When the investigating team searched Steynberg’s desktop computer, they found evidence that Steynberg had created the website of Trade300.

“It is the prima facie view of the Authority that the claim relating to Trade300 is false. In fact, Trade300 does not exist as a trading platform independent of MTI. It seems to be no more than a very basic website created by Steynberg,” the letter states.

It goes on to state that at first glance the evidence that MTI, Steynberg and Marks provided about the transfer of clients’ assets from FXChoice to Trade300, is false. The FSCA could find no evidence of any significant store of Crypto assets on any trading platform, while most crypto balances appear in the name and under the control of Steynberg.

The amount of these balances is well below MTI’s advertised balance as being due to investors of MTI.

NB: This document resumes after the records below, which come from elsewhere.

-- ==== Sys2Proof/Machine/EvFault.lean ====
section
/-! DEFINITION. Faults that come from outside and that no row of the opcode table names (16 R251-R253, R260): they stand in the
agenda as turns of their own. -/

namespace Sys2Proof.Machine

/-- An uncorrectable word in a tile's SRAM (R251, R253): two bits in active mode, or three in retention mode. It counts against the
tile (R263), and the owning context rolls back; on a tile of no context it is logged (R252). -/
def State.badSram (s : State) (p : Nat) : State :=
  let s := s.countFault p 4
  match (s.virtOf p).bind (fun t => (s.tile t).ctx) with
  | some n => s.reportFault n
  | none => s.faultFree (p / 272)

/-- The same in a home cache: the contexts whose partition holds the chiplet roll back (log 61). -/
def State.badCache (s : State) (chip : Nat) : State := s.droop chip

/-- A read by any agent meets an uncorrectable error (R260): `bad` has a bit for each member of the stripe that fails. -/
def State.badReadAt (s : State) (pa bad : Nat) : State := (s.readCheck pa bad).1

/-- An uncorrectable read of a system or management core's memory (R251; 22 R390, R391): of instructions, it halts the core; of
data, it is a machine check of KIND 3, taken at the next block entry, under INH a halt. -/
def State.badCore (s : State) (c : CoreRef) (inst : Bool) (a : Nat) : State :=
  if kindOf c ≠ .sysm ∨ !(s.core c).alive then s
  else
    let cause := mcauseVal (if inst then 2 else 3) 0 false (BitVec.ofNat 64 a)
    if inst || (s.core c).inh then s.haltCore c cause else s.modCore c (fun x => { x with mc := true, mcause := cause })

end Sys2Proof.Machine
end

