/-- 13 R211-R214, R217; 06 R128: a queued transfer that no older overlapping command holds back starts, once no bank of its tile
is in retention; a running one moves on, granule by granule (log 18) and never in parts of a granule or of an aligned unit of
global memory, from and to the places its command gave; when all of it has moved it is DONE: it leaves the tile, gives up its
pins, and DONE of its channel advances. A multicast leaves as one item to each tile of its box. A page that is absent or
forbidden, or an uncorrectable error, sends the rest to the slow path, where firmware tries again, skips a page that it could not
use for 1 ms and records it, and moves the finished transfer to DONE; a BUSY entry counts as absent after 1 ms. 13 R219, R220; 04
R96; 16 R262, R263; 18 R291; 22 R376-R378: a matrix command starts once no older overlapping command holds it back and the supply
is READY; where it is not, a notice is given. Its completion writes the accumulator and raises its flags at the task that issued
it; with one mismatch of its fringes a corrected error is counted as well, with more the pass is discarded and the fault reported.
A drain or quantise command writes its destination. 14 R235: a fill request with every field in range is taken while no fill runs;
one with a field out of range is refused. The fill writes block after block of Zephyr-256 with domain byte 0x5a, and then its
completion word: 1, or 2 after a page that was absent or forbidden, at which the fill has ended; a completion word that must wait
is written later, alone. -/
def Obligations.EngineEvents : Prop :=
  (∀ (s : State) (t x : Nat) (k : Xfer), t < 16384 → (s.tile t).xfer? x = some k →
    let v := s.tile t
    (k.st = .queued → s.frozen t = false → (s.ctxOfTile t).fault = false → s.asleep t = false →
      (∀ f ∈ v.feet, f.1 < k.order → f.2.clash k.foot = false) → s.xferHeld t k = false →
      exec (.transferStart t x) s = .next (s.setXfer t { k with st := .running })) ∧
    (∀ hd src, k.st = .running → s.frozen t = false → (s.ctxOfTile t).fault = false → k.kind = 0 → k.dir = 2 → k.doneb < k.total → mfind v.handles k.hnd = some hd →
      mfind v.handles k.hnd2 = some src →
      let o := k.off + k.doneb
      let n := min (16 - o % 16) (k.total - k.doneb)
      ∃ u e, exec (.pinRetry t x) s = .next u ∧ (u.tile t).xfer? x = some { k with doneb := k.doneb + n } ∧
        mfind (u.tile t).handles k.hnd = some e ∧ e.data = memWriteL hd.data (atAddr o (memReadN src.data (k.off2 + k.doneb) n))) ∧
    (∀ w, k.doneb < k.total → let n := k.hopLen w
      1 ≤ n ∧ k.doneb + n ≤ k.total ∧ (k.doneb + n = k.total ∨ k.splits w (k.doneb + n) = true)) ∧
    (∀ hd s' k' l, k.st = .running → s.frozen t = false → (s.ctxOfTile t).fault = false → k.kind = 0 → k.dir = 0 → k.doneb < k.total → mfind v.handles k.hnd = some hd →
      let o := k.off + k.doneb
      let n := k.hopLen (rowBytes hd.fmt hd.cols)
      s.xferXls t k false ((rangeFrom k.doneb n).map (fun i => some (k.gaddr + BitVec.ofNat 64 i))) = (s', k', (l, false, .moved)) →
      s'.memShut (s'.routerOf t) (l.filterMap id) = false → ∃ u e, exec (.pinRetry t x) s = .next u ∧ (u.tile t).xfer? x = some { k' with doneb := k.doneb + n } ∧
        mfind (u.tile t).handles k.hnd = some e ∧ e.data = memWriteL hd.data (atAddr o ((rangeFrom 0 n).map (fun i =>
          (l.getD i none).elim (k'.fillByte (k.doneb + i)) (memRead s'.mem))))) ∧
    (∀ k', k.st = .running → k.kind ≠ 1 → s.frozen t = false → (s.ctxOfTile t).fault = false → (s.xferMove t k (k.total + 1)).2 = k' → k'.st = .running →
      k'.total ≤ k'.doneb → exec (.transferFinish t x) s = .next ((s.xferMove t k (k.total + 1)).1.xferDone t k')) ∧
    (∀ hd l, k.st = .running → k.kind = 1 → k.sent = false → s.frozen t = false → (s.ctxOfTile t).fault = false → mfind v.handles k.hnd = some hd →
      boxTiles (s.ctxOfTile t) (k.rbox.setWidth 64) = some l → ∃ u r, exec (.transferFinish t x) s = .next u ∧
        u.net = s.net ++ r ∧ r.map (·.dst) = l ∧ (∀ i ∈ r, i.src = t ∧ i.cls = 0 ∧
          i.body = .mcast k.hnd k.off (memReadN hd.data k.off k.total) k.bar k.post k.ch k.xid) ∧
        (u.tile t).xfer? x = some { k with sent := true, doneb := k.total, acks := l.length }) ∧
    (k.st = .running → k.kind ≠ 1 →
      exec (.transferFault t x 3) s = .next (s.setXfer t { k with st := .slow, cause := 3 })) ∧
    (∀ c va, k.st = .running → s.xferBad t k = some (c, va) → c = 1 ∨ c = 2 →
      exec (.transferFault t x c) s = .next ((s.setXfer t { k with st := .slow, cause := c }).xferWaits t k va)) ∧
    (∀ va, k.st = .running → s.xferBad t k = some (0, va) → exec (.transferFault t x 1) s =
      .next (if s.xferOver t k va then s.setXfer t { k with st := .slow, cause := 1 } else s)) ∧
    (k.st = .slow → s.frozen t = false → (s.ctxOfTile t).fault = false → exec (.slowPathRetry t x) s = .next (s.xferMove t k 4).1) ∧
    (∀ c va, k.st = .slow → s.frozen t = false → (s.ctxOfTile t).fault = false → s.xferBad t k = some (c, va) →
      (s.xferOver t k va = false → exec (.slowPageSkip t x) s = .next (s.xferWaits t k va)) ∧
      (∀ s' k' bad, s.xferOver t k va = true → s.skipMoves t (va.toNat / 8192) (k.total + 1) k [] = (s', k', bad) →
        exec (.slowPageSkip t x) s = .next (bad.foldl (fun s va => s.logTile t 0x0004 2
          (detail [(320, k'.xid.toNat), (318, k'.ch), (265, va.toNat % 2 ^ 53)])) (s'.setXfer t k')))) ∧
    (k.st = .slow → k.total ≤ k.doneb → k.post = false → k.ch < 4 → ∃ u, exec (.slowPathFinish t x) s = .next u ∧
      (u.tile t).xfers = v.xfers.filter (fun y => y.order != k.order) ∧ u.pins = (s.unpin k.frames).pins ∧ u.mem = s.mem ∧
      (u.tile t).bars = v.bars ∧ ((∀ y ∈ v.xfers, y.order ≠ k.order → y.ch ≠ k.ch) →
        vget 0 (u.tile t).chDone k.ch = vget 0 v.chNext k.ch))) ∧
  (∀ (s : State) (t : Nat) (m : MCmd) (r : List MCmd), t < 16384 →
    let v := s.tile t
    let p := m.passes (v.hd m.ah) (v.hd m.bh) (v.hd m.ih) (v.hd m.ch)
    let flags (u : State) (f : BitVec 5) : Prop := v.worker.task.isSome = true → v.worker.gen = m.gen →
      (u.tile t).worker.r.fflags = v.worker.r.fflags ||| f
    (v.mq = m :: r →
      (m.running = false → s.frozen t = false → (s.ctxOfTile t).fault = false → s.asleep t = false → v.heldBack m.order m.foot = false →
        s.mcmdHeld t m = false → exec (.matrixStart t) s = .next (if (s.chip (chipOf t)).pw.gust = .ready
          then (s.gustNotice (chipOf t)).modTile t (fun w => { w with mq := { m with running := true } :: r })
          else s.gustNotice (chipOf t))) ∧
      (∀ f, m.running = true → (s.ctxOfTile t).fault = false → f ≤ 1 → ∃ u, exec (.matrixCompletion t f) s = .next u ∧ (u.tile t).mq = r ∧
        mfind (u.tile t).handles m.ch = some p.1 ∧ flags u p.2 ∧ u.mem = s.mem ∧ (m.post = false → (u.tile t).bars = v.bars) ∧
        (∀ q, f = 1 → s.physOf t = some q → (u.ptile q).errs = ((s.ptile q).errs + 1) % 2 ^ 32)) ∧
      (∀ f n, m.running = true → (s.ctxOfTile t).fault = false → 1 < f → v.ctx = some n → (s.ctx n).st = .running → ∃ u, exec (.matrixCompletion t f) s = .next u ∧
        (u.ctx n).fault = true ∧ u.tile t = v ∧ u.mem = s.mem)) ∧
    (∀ hd, v.dq = m :: r → s.frozen t = false → (s.ctxOfTile t).fault = false → s.asleep t = false → v.heldBack m.order m.foot = false →
      s.mcmdHeld t m = false → mfind v.handles m.ch = some hd → let d := m.drained (v.hd m.ah) hd
      ∃ u e, exec (.drainCompletion t) s = .next u ∧ (u.tile t).dq = r ∧ mfind (u.tile t).handles m.ch = some e ∧
        e.data = memWriteL hd.data d.1 ∧ flags u (m.flags ||| d.2) ∧ u.mem = s.mem)) ∧
  ((∀ (s : State) (h n : Nat) (q : BitVec 256), h < 64 → n < 256 →
    let f (lo k : Nat) : Nat := q.toNat / 2 ^ lo % 2 ^ k
    (f 0 62 = 0 → f 155 16 ≠ 0xffff → f 171 32 ≠ 0 → f 203 53 % 16 = 0 → f 62 53 % 8 = 0 → f 115 40 + f 171 32 ≤ 2 ^ 40 →
      (s.chip h).zeph = none → exec (.zephyrFillRequest h n q) s = .next (s.modChip h (fun x => { x with
        zeph := some ⟨n, f 203 53, f 171 32, BitVec.ofNat 16 (f 155 16), f 115 40, f 62 53, none⟩ }))) ∧
    (f 0 62 ≠ 0 ∨ f 155 16 = 0xffff ∨ f 171 32 = 0 ∨ f 203 53 % 16 ≠ 0 ∨ f 62 53 % 8 ≠ 0 ∨ 2 ^ 40 < f 115 40 + f 171 32 →
      exec (.zephyrFillRequest h n q) s = .next s)) ∧
  (∀ (s s' : State) (h n : Nat) (z : Zephyr),
    (z.count = 0 → s.zephyrFill h z n = (s, z, .ok)) ∧
    (0 < z.count → s.sysWrite z.ctx h (42000 + h) ⟨false, true, false, true⟩ z.dest
        (natBytes 16 (zf128 (s.ctx z.ctx).key 0x5a z.sel.toNat z.pos0 0).toNat) = (s', .ok) →
      s.zephyrFill h z (n + 1) = s'.zephyrFill h { z with dest := z.dest + 16, count := z.count - 1, pos0 := z.pos0 + 1 } n)) ∧
  ∀ (s s1 s2 : State) (h : Nat) (z z1 : Zephyr) (r a : SysAcc), h < 64 → (s.chip h).zeph = some z →
    (z.status = none → s.zephyrFill h z (z.count + 1) = (s1, z1, r) → r ≠ .wait →
      let st := if r = .ok then 1 else 2
      s1.sysWrite z1.ctx h (42000 + h) ⟨false, true, false, true⟩ z1.cword (natBytes 8 st) = (s2, a) →
      exec (.zephyrFillComplete h) s = .next (s2.modChip h (fun x => { x with
        zeph := if a = .wait then some { z1 with status := some st } else none }))) ∧
    (∀ st, z.status = some st → s.sysWrite z.ctx h (42000 + h) ⟨false, true, false, true⟩ z.cword (natBytes 8 st) = (s2, a) →
      exec (.zephyrFillComplete h) s = .next (s2.modChip h (fun x => { x with
        zeph := if a = .wait then some { z with status := some st } else none }))))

Contravention: MTI should have had a category II licence for discretionary asset management and trading without it, again contravened the Financial Advisory and Intermediary Services Act.

ALSO READ: MTI CEO disappears with over R5 billion in investors’ bitcoin

According to the letter, MTI used only a relatively small percentage of the clients’ assets to actually trade on a derivative platform. The balance of the assets creates the impression that Steynberg kept it in his name and paid clients from this pool of funds as they requested withdrawals, based on their alleged derivative positions.

Apart from the clear misrepresentations to clients, the FSCA believes that MTI also required an over-the-counter derivative provider licence, which it did not have and therefore also contravened Section 2 of the Regulations issued in terms of the Financial Markets Act 2012 and the Financial Sector Regulation Act.